# Fix a lawn in very bad condition



## ProgrammesFirstLawn (5 mo ago)

Hello Everyone. I bought my first house just over a year ago.. It is an old house. Over 130 years. 19th century man!.
As am getting down the middle of my urgent to do list related to the house, I am starting look into my lawn. I have about 1500sf back yard and front about 2000sqft. The front was nice from start. I mow it every 2 weeks..water it 15 min every day..
Now the backyard is a different story.. half is wild grass only and the other half patchy ugly stuff..There is a couple of yellow(not black) naked ground patches.. The surface is as hard a concrete..I could note poke through more then one inch with a screwdriver. 
I have watched a few videos and I gather the scope of my lawn's problems is wider the any single video.. I gather I need these things listed below .. but I am not sure about the frequency..

Airigation
Add Top Soil
Control weeds (3-in-1 ?)
Add fertilizer (3-in-1 ?)
Grass seeds

There is so much info out there.. Please help me to get by duck in a row.

Thank you


----------



## Grizzly Adam (May 5, 2017)

Do a mason jar test to see what your soil is made of, it may need some amending.

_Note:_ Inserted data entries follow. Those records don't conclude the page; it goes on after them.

/-! ## setTile -/

@[simp] theorem State.setTile_mem (τ : Nat) (x : Tile) : (s.setTile τ x).mem = s.mem := rfl
@[simp] theorem State.setTile_bad (τ : Nat) (x : Tile) : (s.setTile τ x).bad = s.bad := rfl
@[simp] theorem State.setTile_stale (τ : Nat) (x : Tile) : (s.setTile τ x).stale = s.stale := rfl
@[simp] theorem State.setTile_tlb (τ : Nat) (x : Tile) : (s.setTile τ x).tlb = s.tlb := rfl
@[simp] theorem State.setTile_grants (τ : Nat) (x : Tile) : (s.setTile τ x).grants = s.grants := rfl
@[simp] theorem State.setTile_queued (τ : Nat) (x : Tile) : (s.setTile τ x).queued = s.queued := rfl
@[simp] theorem State.setTile_ahead (τ : Nat) (x : Tile) : (s.setTile τ x).ahead = s.ahead := rfl
@[simp] theorem State.setTile_threads (τ : Nat) (x : Tile) : (s.setTile τ x).threads = s.threads := rfl
@[simp] theorem State.setTile_cores (τ : Nat) (x : Tile) : (s.setTile τ x).cores = s.cores := rfl
@[simp] theorem State.setTile_vfs (τ : Nat) (x : Tile) : (s.setTile τ x).vfs = s.vfs := rfl
@[simp] theorem State.setTile_mesh (τ : Nat) (x : Tile) : (s.setTile τ x).mesh = s.mesh := rfl
@[simp] theorem State.setTile_fans (τ : Nat) (x : Tile) : (s.setTile τ x).fans = s.fans := rfl
@[simp] theorem State.setTile_fanCount (τ : Nat) (x : Tile) : (s.setTile τ x).fanCount = s.fanCount := rfl
@[simp] theorem State.setTile_shares (τ : Nat) (x : Tile) : (s.setTile τ x).shares = s.shares := rfl
@[simp] theorem State.setTile_loans (τ : Nat) (x : Tile) : (s.setTile τ x).loans = s.loans := rfl
@[simp] theorem State.setTile_pool (τ : Nat) (x : Tile) : (s.setTile τ x).pool = s.pool := rfl
@[simp] theorem State.setTile_order (τ : Nat) (x : Tile) : (s.setTile τ x).order = s.order := rfl
@[simp] theorem State.setTile_coef (τ : Nat) (x : Tile) : (s.setTile τ x).coef = s.coef := rfl
@[simp] theorem State.setTile_limiter (τ : Nat) (x : Tile) : (s.setTile τ x).limiter = s.limiter := rfl
@[simp] theorem State.setTile_rim (τ : Nat) (x : Tile) : (s.setTile τ x).rim = s.rim := rfl
@[simp] theorem State.setTile_owner (τ : Nat) (x : Tile) : (s.setTile τ x).owner = s.owner := rfl
@[simp] theorem State.setTile_ranking (τ : Nat) (x : Tile) : (s.setTile τ x).ranking = s.ranking := rfl
@[simp] theorem State.setTile_boot (τ : Nat) (x : Tile) : (s.setTile τ x).boot = s.boot := rfl
@[simp] theorem State.setTile_config (τ : Nat) (x : Tile) : (s.setTile τ x).config = s.config := rfl
@[simp] theorem State.setTile_errors (τ : Nat) (x : Tile) : (s.setTile τ x).errors = s.errors := rfl
@[simp] theorem State.setTile_marked (τ : Nat) (x : Tile) : (s.setTile τ x).marked = s.marked := rfl
@[simp] theorem State.setTile_ways (τ : Nat) (x : Tile) : (s.setTile τ x).ways = s.ways := rfl
@[simp] theorem State.setTile_islands (τ : Nat) (x : Tile) : (s.setTile τ x).islands = s.islands := rfl
@[simp] theorem State.setTile_steward (τ : Nat) (x : Tile) : (s.setTile τ x).steward = s.steward := rfl
@[simp] theorem State.setTile_hvHash (τ : Nat) (x : Tile) : (s.setTile τ x).hvHash = s.hvHash := rfl
@[simp] theorem State.setTile_cxl (τ : Nat) (x : Tile) : (s.setTile τ x).cxl = s.cxl := rfl
@[simp] theorem State.setTile_cxlDown (τ : Nat) (x : Tile) : (s.setTile τ x).cxlDown = s.cxlDown := rfl
@[simp] theorem State.setTile_ports (τ : Nat) (x : Tile) : (s.setTile τ x).ports = s.ports := rfl
@[simp] theorem State.setTile_fns (τ : Nat) (x : Tile) : (s.setTile τ x).fns = s.fns := rfl
@[simp] theorem State.setTile_ownerPort (τ : Nat) (x : Tile) : (s.setTile τ x).ownerPort = s.ownerPort := rfl
@[simp] theorem State.setTile_named (τ : Nat) (x : Tile) : (s.setTile τ x).named = s.named := rfl
@[simp] theorem State.setTile_vfsel (τ : Nat) (x : Tile) : (s.setTile τ x).vfsel = s.vfsel := rfl
@[simp] theorem State.setTile_hostMem (τ : Nat) (x : Tile) : (s.setTile τ x).hostMem = s.hostMem := rfl
@[simp] theorem State.setTile_vectors (τ : Nat) (x : Tile) : (s.setTile τ x).vectors = s.vectors := rfl
@[simp] theorem State.setTile_floors (τ : Nat) (x : Tile) : (s.setTile τ x).floors = s.floors := rfl
@[simp] theorem State.setTile_blobs (τ : Nat) (x : Tile) : (s.setTile τ x).blobs = s.blobs := rfl
@[simp] theorem State.setTile_ownerKey (τ : Nat) (x : Tile) : (s.setTile τ x).ownerKey = s.ownerKey := rfl
@[simp] theorem State.setTile_leaves (τ : Nat) (x : Tile) : (s.setTile τ x).leaves = s.leaves := rfl
@[simp] theorem State.setTile_identLeaf (τ : Nat) (x : Tile) : (s.setTile τ x).identLeaf = s.identLeaf := rfl
@[simp] theorem State.setTile_device (τ : Nat) (x : Tile) : (s.setTile τ x).device = s.device := rfl
@[simp] theorem State.setTile_routes (τ : Nat) (x : Tile) : (s.setTile τ x).routes = s.routes := rfl
@[simp] theorem State.setTile_routePorts (τ : Nat) (x : Tile) : (s.setTile τ x).routePorts = s.routePorts := rfl
@[simp] theorem State.setTile_straits (τ : Nat) (x : Tile) : (s.setTile τ x).straits = s.straits := rfl
@[simp] theorem State.setTile_sent (τ : Nat) (x : Tile) : (s.setTile τ x).sent = s.sent := rfl
@[simp] theorem State.setTile_inbound (τ : Nat) (x : Tile) : (s.setTile τ x).inbound = s.inbound := rfl
@[simp] theorem State.setTile_now (τ : Nat) (x : Tile) : (s.setTile τ x).now = s.now := rfl
@[simp] theorem State.setTile_freeCount (τ : Nat) (x : Tile) : (s.setTile τ x).freeCount = s.freeCount := rfl
@[simp] theorem State.setTile_agenda (τ : Nat) (x : Tile) : (s.setTile τ x).agenda = s.agenda := rfl
@[simp] theorem State.setTile_later (τ : Nat) (x : Tile) : (s.setTile τ x).later = s.later := rfl
@[simp] theorem State.setTile_cur (τ : Nat) (x : Tile) : (s.setTile τ x).cur = s.cur := rfl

Water and aerate with a core aerator. Also, using a surfactant to "liquid aerate" may be helpful in this instance; baby shampoo works as well as the commercial stuff. You can either glyphosate and start over or do a selective herbicide and overseed. Most selectives make you wait 3 weeks before re-seeding, glyphosate you can re-seed same day. You are just about at the end of your window for seeding so it is go time if you are going to do anything this year.


----------